On March 4, 2026, DDC Enterprise Limited (NYSE American: DDC) today announced preliminary, unaudited full-year financial performance for the year ended December 31, 2025. The company expects to achieve record revenue and record positive adjusted EBITDA, primarily driven by continued growth in its core consumer food business and overall margin improvement. The final audited financial report is expected to be released in mid-April 2026.


2025 Full-Year Financial Highlights


Revenue: Expected to be between $39 million and $41 million, reaching a new company high.


Organic Growth: Excluding the impact of the company's strategic contraction of its U.S. operations, core revenue is expected to grow 11% to 17% year over year.


Gross Profit Margin: Expected to be between 28% and 30%, reflecting continued operational efficiency improvements.

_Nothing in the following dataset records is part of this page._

-- ==== Sys2Proof/Machine/QuayBase.lean ====
section
/-!
DEFINITION. The completion ring: numbering, history, holding and writing of entries (R258, R262, R263, R267, R278), and
the moderation of vector 0 (R282).
-/
namespace Sys2Proof.Machine

def State.session (s : State) : Bool := s.on (H.STATE 0x0D0)

def State.sqSize (s : State) : Nat := 2 ^ s.rd F.QY_RING_SIZE_SQ_LOG2
def State.cqSize (s : State) : Nat := 2 ^ s.rd F.QY_RING_SIZE_CQ_LOG2

/-- Host address of the ring area (R256). -/
def State.ringBase (s : State) : Nat := s.rd F.QY_RING_HI_BASE * 2 ^ 32 + s.rd F.QY_RING_LO_BASE * 2 ^ 12

/-- May the device write at its write index (R258)? -/
def State.cqRoom (s : State) : Bool :=
  s.on F.QY_STAT_RINGS && (s.quay.cqWrite + 1) % s.cqSize != s.quay.cqHead

/-- The 64 bytes of a CQ entry as written now (Table 10.5). -/
def State.cqBytes (s : State) (e : CqEntry) (replay : Bool) : List Nat :=
  let fl := b2n s.quay.cqPhase + 2 * b2n (replay || bit e.flags 1) + 4 * b2n (s.quay.overflow || bit e.flags 2)
  let l := [e.type, fl] ++ leBytes (s.rd F.QY_SQ_HEAD_HEAD) 2 ++ leBytes e.seq 4 ++ leBytes (s.rd F.QY_EPOCH_EPOCH) 4 ++
    leBytes e.job 4 ++ leBytes (s.rd F.QY_ACK_SEQ) 4 ++ leBytes e.dseq 4 ++ leBytes e.code 2 ++ [0, 0] ++
    (e.payload ++ List.replicate (32 - e.payload.length) 0).take 32
  l ++ leBytes (crc32c l) 4

/-- Vector 0 is due (QY_IRQ, below Table 10.13). -/
def State.irqDue (s : State) : Bool :=
  let hold := s.rd F.QY_IRQ_HOLDOFF * 100
  decide (0 < s.quay.irqWait) && decide (s.quay.irqLast + hold ≤ s.time) &&
    (decide (s.rd F.QY_IRQ_COUNT ≤ s.quay.irqWait) || decide (s.quay.irqSince + hold ≤ s.time))

def State.irqSend (s : State) : State :=
  if s.irqDue then
    let s1 := s.msix 0
    { s1 with quay := { s1.quay with irqWait := 0, irqLast := s.time } }
  else s

/-- Write one entry at the write index and step it (R258); the first entry after a drop carries OVERFLOW (R278). -/
def State.cqPlace (e : CqEntry) (replay : Bool) (s : State) : State :=
  let addr := s.ringBase + 64 * (s.sqSize + s.quay.cqWrite)
  let s1 := s.emit (.hostWrite addr (s.cqBytes e replay))
  let w := (s.quay.cqWrite + 1) % s.cqSize
  let s2 := { s1 with quay := { s1.quay with
    cqWrite := w
    cqPhase := if w = 0 then !s1.quay.cqPhase else s1.quay.cqPhase
    overflow := false
    completions := if e.type = 0x80 && !replay then (e :: s1.quay.completions).take 1024 else s1.quay.completions
    irqWait := s1.quay.irqWait + 1
    irqSince := if s1.quay.irqWait = 0 then s1.time else s1.quay.irqSince } }
  s2.irqSend

/-- Write held entries while there is room, oldest first (R278). -/
def State.cqDrain : Nat → State → State
  | 0, s => s
  | n + 1, s =>
    match s.quay.held with
    | [] => s
    | e :: r =>
      if s.cqRoom then State.cqDrain n ({ s with quay := { s.quay with held := r } }.cqPlace e (bit e.flags 1)) else s

/-- QY_STAT.HELD and CQ_FULL follow the held entries (R278). -/
def State.heldRegs (s : State) : State :=
  let n := s.quay.held.length + s.quay.orphan.length
  let full := decide (0 < n)
  let s1 := s.ifDo (full && !s.on F.QY_STAT_CQ_FULL) (·.event 0x0D0 4)
  (s1.flag F.QY_STAT_CQ_FULL full).wr F.QY_STAT_HELD n

/-- Entries held since the rings stopped wait for the next resume (R267). -/
def State.drain (s : State) : State := if s.quay.waitResume then s.heldRegs else (s.cqDrain s.quay.held.length).heldRegs

/-- No entry can be written and 4,096 are held (R278). -/
def State.cqFull (s : State) : Bool :=
  !(s.quay.held.isEmpty && s.cqRoom) && decide (4096 ≤ s.quay.held.length + s.quay.orphan.length)

/-- An entry is dropped: CQ_OVERFLOW is raised once per episode (R278). -/
def State.cqDrop (s : State) : State :=
  let s1 := s.sat F.QY_CNT_C_OVERFLOW
  if s1.quay.overflow then s1
  else ({ s1 with quay := { s1.quay with overflow := true } }).latch 211 0x0D0 4 0 none

/-- Write an entry or hold it; with 4,096 held it is dropped (R278).  While entries wait for a resume, the completion of a message
that does not resume the session goes before them (log 143). -/
def State.cqSubmit (e : CqEntry) (s : State) : State :=
  if s.cqFull then s.cqDrop
  else if (s.quay.held.isEmpty || (s.quay.waitResume && e.type == 0x80)) && s.cqRoom then s.cqPlace e (bit e.flags 1)
  else ({ s with quay := { s.quay with held := s.quay.held ++ [e] } }).heldRegs

/-- Give an entry the next DSEQ and keep it for a replay (R267); a dropped one takes no number (R278). -/
def State.cqIssue (e : CqEntry) (s : State) : State :=
  if s.cqFull then s.cqDrop
  else
  let d := (s.rd F.QY_DSEQ_LAST + 1) % 2 ^ 32
  let e := { e with dseq := d }
  let s1 := s.wr F.QY_DSEQ_LAST d
  ({ s1 with quay := { s1.quay with issued := (e :: s1.quay.issued).take 4096 } }).cqSubmit e

/-- The payload with some bytes at their offsets from 28. -/
def payloadOf (fields : List (Nat × List Nat)) : List Nat :=
  (List.range 32).map fun i =>
    ((fields.find? fun f => f.1 ≤ i + 28 && i + 28 < f.1 + f.2.length).map fun f => f.2.getD (i + 28 - f.1) 0).getD 0

/-- Post an event (Table 10.8); without a session it waits for the next one (R535).  Quay runs in the native personality
only (R4). -/
def State.postEvent (code job : Nat) (payload : List (Nat × List Nat)) (s : State) : State :=
  let e : CqEntry := ⟨0x81, 0, 0, 0, job, 0, code, payloadOf payload⟩
  if s.ze40 then s
  else if s.session then s.cqIssue e
  else if s.quay.held.length + s.quay.orphan.length < 4096 then
    ({ s with quay := { s.quay with orphan := s.quay.orphan ++ [e] } }).heldRegs
  else s.cqDrop

/-- Post a completion (Table 10.7). -/
def State.postCompletion (seq job code : Nat) (payload : List (Nat × List Nat)) (flags : Nat) (s : State) : State :=
  s.cqIssue ⟨0x80, flags, seq, 0, job, 0, code, payloadOf payload⟩

/-- Post DEVICE_STATE and log the state (R453). -/
def State.postState (s : State) : State := s.postEvent 0x000B 0 [(28, [s.dev])]

end Sys2Proof.Machine
end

Adjusted EBITDA: The company expects to achieve a positive full-year result in 2025, a significant improvement from a $3.5 million loss in 2024, mainly due to rigorous cost controls and a higher-margin sales mix.


Core Consumer Food Business Performance


In 2025, DDC's core consumer food business maintained strong operational performance.


The company also disclosed Core Consumer Food Business Adjusted EBITDA, a metric that further excludes costs related to its Bitcoin reserve strategy and non-cash fair value adjustments related to its Bitcoin holdings from adjusted EBITDA to more accurately reflect the core business performance.


In 2025, Core Consumer Food Business Adjusted EBITDA is expected to be between $5.5 million and $6 million.


Bitcoin Reserve Update


In the first half of 2025, DDC initiated a long-term Bitcoin accumulation strategy, holding Bitcoin as its primary reserve asset.


As of December 31, 2025: The company holds 1,183 BTC.


As of February 28, 2026: Holdings increased to 2,118 BTC


Today's additional purchase of 65 BTC brings the company's total holdings to 2,183 BTC


DDC Founder, Chairman, and CEO Norma Chu stated, "We are proud to have closed 2025 with record revenue and positive adjusted EBITDA, demonstrating the steady growth of the company's consumer food business and the ongoing improvement in profitability. We are building a disciplined, growth-oriented food platform and strategically allocating capital to Bitcoin assets with a long-term view, aligning with our core beliefs. We believe that this dual-track model of 'Steady Consumer Business + Strategic Bitcoin Reserve' will help DDC create lasting long-term value for shareholders."


Adjusted EBITDA Definition
For the full year 2025, the company defines "Adjusted EBITDA" (a non-GAAP financial measure) as: Net income / (loss) excluding the following items:· Interest expense· Taxes· Foreign exchange gains/losses· Long-lived asset impairment· Depreciation and amortization· Non-cash fair value changes related to financial instruments (including Bitcoin holdings)· Stock-based compensation


About DDC Enterprise Limited


DDC Enterprise Limited (NYSE: DDC) is actively implementing its corporate Bitcoin Treasury strategy while continuing to strengthen its position as a leading global Asian food platform.


The company has established Bitcoin as a core reserve asset and is executing a prudent, long-oriented accumulation strategy. While expanding its portfolio of food brands, DDC is gradually becoming one of the public company pioneers in integrating Bitcoin into its corporate financial architecture.